Importantly to the confirmation dispute, the UPA contained a “no-shop” provision, which was subsequently modified by the Court at a hearing to consider Horsehead’s request for an extension of its exclusive periods, which occurred approximately two months prior to the confirmation hearing. The modifications permitted Horsehead to respond to and engage with potentially interested buyers (including those brought to Horsehead’s attention by the Equity Committee), but not to undertake a marketing process. While a marketing process typically performed pursuant to a bid procedures order was not conducted, Horsehead ran an informal process leading up to the confirmation hearing, which involved creating a process letter, reaching out and responding to potentially interested parties, and coordinating due diligence, management presentations, and site visits. As of the confirmation hearing, no binding offers had been received for all or substantially all of Horsehead’s assets.

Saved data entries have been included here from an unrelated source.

-- ==== Sys2Proof/Certificates/Slice0/Obligations.lean ====
section
/-! DEFINITION. The statements for the provers. -/

set_option linter.unusedVariables false

open Sys2Proof Sys2Proof.Machine

/-- A write of KEY_COMMIT asks for its groups at the next edge before φ380 and at the edge after it from φ380 on, and with
GROUPS 000h has no effect (R68); a slot armed in time is armed, a slot armed at or after φ380 of the tick before its
target is not armed, sets LATE and SCHED_LATE and records fault 007h (R74); an armed slot ignores a further arming write
(R75), and an arming write with MASK 000h on any other slot is a reserved value (R11, R75); a write with ARM 0 disarms (R75); a slot that has reached its target commits its groups from the values captured
at φ380, clears ARM and sets FIRED (R69, R73), and one that has not does nothing (log entry 13). -/
def Obligations.KeyCommits : Prop :=
  (∀ g ph s, g % 1024 = 0 → exec (.keyCommitWrite g ph) s = .next s) ∧
  (∀ g ph s, g % 1024 ≠ 0 → ph < 380 → exec (.keyCommitWrite g ph) s = .next (s.requestCommit (g % 1024))) ∧
  (∀ g ph s, g % 1024 ≠ 0 → 380 ≤ ph → Completes (exec (.keyCommitWrite g ph) s) (fun t =>
    t.key.next2 ||| t.key.nextK2 = s.key.next2 ||| s.key.nextK2 ||| (g % 1024) ∧
    t.key.next = s.key.next ∧ t.key.nextK = s.key.nextK ∧ t.pend = s.pend)) ∧
  (∀ (k : Fin 8) m ph s, s.on KEY_SCHED_CTRL_ARM k = false → m % 1024 ≠ 0 →
    s.key.tick + 1 < s.schedTarget k ∨ (s.schedTarget k = s.key.tick + 1 ∧ ph < 380) →
    exec (.schedArm k m ph) s =
      .next ((s.put KEY_SCHED_CTRL_MASK (m % 1024) k).set1 KEY_SCHED_CTRL_ARM k).showArmed) ∧
  (∀ (k : Fin 8) m ph s, s.on KEY_SCHED_CTRL_ARM k = false → m % 1024 ≠ 0 →
    s.schedTarget k ≤ s.key.tick ∨ (s.schedTarget k = s.key.tick + 1 ∧ 380 ≤ ph) →
    exec (.schedArm k m ph) s = .next (((((s.put KEY_SCHED_CTRL_MASK (m % 1024) k).put KEY_SCHED_CTRL_ARM 0 k).set1
      KEY_SCHED_CTRL_LATE k).set1 KEY_COMMIT_ERR_SCHED_LATE).fault 0 7 3)) ∧
  (∀ (k : Fin 8) m ph s, s.on KEY_SCHED_CTRL_ARM k = true → exec (.schedArm k m ph) s = .next s) ∧
  (∀ (k : Fin 8) m ph s, s.on KEY_SCHED_CTRL_ARM k = false → m % 1024 = 0 →
    exec (.schedArm k m ph) s = .next (s.reservedFault 0)) ∧
  (∀ (k : Fin 8) m s, exec (.schedDisarm k m) s =
    .next ((s.put KEY_SCHED_CTRL_ARM 0 k).put KEY_SCHED_CTRL_MASK m k).showArmed) ∧
  (∀ (k : Fin 8) s, s.on KEY_SCHED_CTRL_ARM k = true → s.schedTarget k ≤ s.key.tick →
    exec (.schedCommitFire k) s = .next ((((s.put KEY_SCHED_CTRL_ARM 0 k).set1 KEY_SCHED_CTRL_FIRED k).commit
      (s.get KEY_SCHED_CTRL_MASK k)).showArmed)) ∧
  (∀ (k : Fin 8) s, s.on KEY_SCHED_CTRL_ARM k = false ∨ s.key.tick < s.schedTarget k → exec (.schedCommitFire k) s = .next s)

/-- A write of KEY_INC_FRAC or KEY_OFS_LO holds the half written (R81, R82). An increment from 0.75 to 1.25 comes into force and
leaves network time at the instant of the change as it was; another is refused with INC_RANGE and fault 00Bh (R80, R81). Let d be
the new offset minus the offset in force, both signed. A write of KEY_OFS_HI with |d| beyond KEY_JUMP_LIMIT and JUMP_ARM 0 is
refused: JUMP_REFUSED and fault 005h, the offset is kept; any other is accepted, with JUMPED where |d| is beyond the limit; JUMP_ARM
returns to 0 either way (R82, R83). An accepted change forward fires, once and as jumped, each armed comparator whose target
network time has passed; one with ALIGN waits for a tick edge; a change backward, or one with no comparator armed, fires none (R95).
SNAP captures the tick count, the FRC and network time of one instant, and a read of a _LO register latches its _HI register and
changes no other register (R84). -/
def Obligations.KeyTime : Prop :=
  (∀ v s, exec (.incFracWrite v) s = .next { s with key := { s.key with fracHeld := v.toNat } }) ∧
  (∀ v s, exec (.ofsLoWrite v) s = .next { s with key := { s.key with ofsLoHeld := v.toNat } }) ∧
  (∀ v adv s, 0xC0000000 ≤ v.toNat * 2 ^ 32 + s.key.fracHeld → v.toNat * 2 ^ 32 + s.key.fracHeld ≤ 0x140000000 →
    s.key.fracHeld < 2 ^ 32 →
    Completes (exec (.incIntWrite v adv) s) (fun t =>
      t.key.inc = v.toNat * 2 ^ 32 + s.key.fracHeld ∧ t.nt = (s.advance adv).nt ∧ t.key.ofs = s.key.ofs ∧
      t.get KEY_INC_NOW_INT_INT = v.toNat ∧ t.get KEY_INC_NOW_FRAC_FRAC = s.key.fracHeld)) ∧
  (∀ v adv s, v.toNat * 2 ^ 32 + s.key.fracHeld < 0xC0000000 ∨ 0x140000000 < v.toNat * 2 ^ 32 + s.key.fracHeld →
    exec (.incIntWrite v adv) s = .next (((s.advance adv).set1 KEY_TIME_STATUS_INC_RANGE).fault 0 0xB 3)) ∧
  (∀ (v : Word) adv ph aux (s : State), s.get KEY_JUMP_LIMIT_LIMIT < (s.ofsDelta (v.toNat * 2 ^ 32 + s.key.ofsLoHeld)).natAbs →
    s.on KEY_TIME_CTRL_JUMP_ARM = false →
    exec (.ofsHiWrite v adv ph aux) s = .next ((((s.advance adv).put KEY_TIME_CTRL_JUMP_ARM 0).set1
      KEY_TIME_STATUS_JUMP_REFUSED).fault 0 5 3)) ∧
  (∀ (v : Word) adv ph aux (s : State), (s.ofsDelta (v.toNat * 2 ^ 32 + s.key.ofsLoHeld)).natAbs ≤ s.get KEY_JUMP_LIMIT_LIMIT →
    s.ofsDelta (v.toNat * 2 ^ 32 + s.key.ofsLoHeld) ≤ 0 →
    exec (.ofsHiWrite v adv ph aux) s =
      .next ((({ s.advance adv with key := { (s.advance adv).key with ofs := v.toNat * 2 ^ 32 + s.key.ofsLoHeld } }).setWide
        0x20000458 (v.toNat * 2 ^ 32 + s.key.ofsLoHeld)).put KEY_TIME_CTRL_JUMP_ARM 0).ttUnjump) ∧
  (∀ (v : Word) adv ph aux (s : State), s.get KEY_JUMP_LIMIT_LIMIT < (s.ofsDelta (v.toNat * 2 ^ 32 + s.key.ofsLoHeld)).natAbs →
    s.on KEY_TIME_CTRL_JUMP_ARM = true → s.ofsDelta (v.toNat * 2 ^ 32 + s.key.ofsLoHeld) ≤ 0 →
    exec (.ofsHiWrite v adv ph aux) s =
      .next (((({ s.advance adv with key := { (s.advance adv).key with ofs := v.toNat * 2 ^ 32 + s.key.ofsLoHeld } }).setWide
        0x20000458 (v.toNat * 2 ^ 32 + s.key.ofsLoHeld)).put KEY_TIME_CTRL_JUMP_ARM 0).set1 KEY_TIME_STATUS_JUMPED).ttUnjump) ∧
  (∀ (v : Word) adv ph aux (s : State), (s.ofsDelta (v.toNat * 2 ^ 32 + s.key.ofsLoHeld)).natAbs ≤ s.get KEY_JUMP_LIMIT_LIMIT ∨
      s.on KEY_TIME_CTRL_JUMP_ARM = true →
    0 < s.ofsDelta (v.toNat * 2 ^ 32 + s.key.ofsLoHeld) →
    exec (.ofsHiWrite v adv ph aux) s =
      .next (((List.range 16).filter (fun k => (s.advance adv).on KEY_TT_CTRL_EN k && !(s.advance adv).ttDue k)).foldl
        (fun t k => if t.ttDue k = false then t
          else if t.on KEY_TT_CTRL_ALIGN k = true ∧ ph ≠ 0 then { t with key := { t.key with ttJump := setBit t.key.ttJump k true } }
          else t.ttFire k ph aux true)
        ((s.advance adv).acceptOfs (v.toNat * 2 ^ 32 + s.key.ofsLoHeld)))) ∧
  (∀ (v : Word) adv ph aux (s : State), (s.ofsDelta (v.toNat * 2 ^ 32 + s.key.ofsLoHeld)).natAbs ≤ s.get KEY_JUMP_LIMIT_LIMIT ∨
      s.on KEY_TIME_CTRL_JUMP_ARM = true →
    0 < s.ofsDelta (v.toNat * 2 ^ 32 + s.key.ofsLoHeld) → (∀ k : Nat, k < 16 → s.on KEY_TT_CTRL_EN k = false) →
    Completes (exec (.ofsHiWrite v adv ph aux) s) (fun t =>
      t.key.ofs = v.toNat * 2 ^ 32 + s.key.ofsLoHeld ∧ t.on KEY_TIME_CTRL_JUMP_ARM = false ∧
      (s.get KEY_JUMP_LIMIT_LIMIT < (s.ofsDelta (v.toNat * 2 ^ 32 + s.key.ofsLoHeld)).natAbs →
        t.on KEY_TIME_STATUS_JUMPED = true))) ∧
  (∀ adv s, Completes (exec (.snapCapture adv) s) (fun t =>
    t.get KEY_SNAP_CAP_VAL 0 = s.key.tick % 2 ^ 32 ∧ t.get KEY_SNAP_CAP_VAL 1 = s.key.tick / 2 ^ 32 % 2 ^ 32 ∧
    t.get KEY_SNAP_CAP_VAL 2 = (s.advance adv).frcNow % 2 ^ 32 ∧ t.get KEY_SNAP_CAP_VAL 3 = (s.advance adv).frcNow / 2 ^ 32 % 2 ^ 32 ∧
    t.get KEY_SNAP_CAP_VAL 4 = (s.advance adv).nt % 2 ^ 32 ∧ t.get KEY_SNAP_CAP_VAL 5 = (s.advance adv).nt / 2 ^ 32 % 2 ^ 32)) ∧
  (∀ a adv s, isLatching a = true → Completes (exec (.latchingRead a adv) s) (fun t =>
    t.rd a = word ((s.advance adv).wideValue a) ∧ t.rd (a + 4) = word ((s.advance adv).wideValue a / 2 ^ 32) ∧
    (∀ b, b ≠ a → b ≠ a + 4 → t.rd b = s.rd b)))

With respect to the Plan, it proposed to eliminate over $400 million in debt from Horsehead’s balance sheet and provide Horsehead with $260 million from the Plan Sponsors to fund distributions to creditors, ongoing operations, and $100 million of necessary repairs to the Mooresboro Facility. Creditors holding allowed administrative claims, certain secured claims, priority claims, claims arising from the ABL Facility and the DIP facility, and general unsecured claims asserted against debtor Zochem would be paid in full. Horsehead’s senior secured and unsecured noteholders would receive substantially all of the equity in reorganized Horsehead; convertible noteholders would receive warrants; non-Zochem general unsecured creditors would share in a cash pool of approximately $12 million (up significantly from a $2.5 million pool originally proposed by Horsehead); and shareholders would receive nothing. The Plan was overwhelmingly accepted by the voting creditors.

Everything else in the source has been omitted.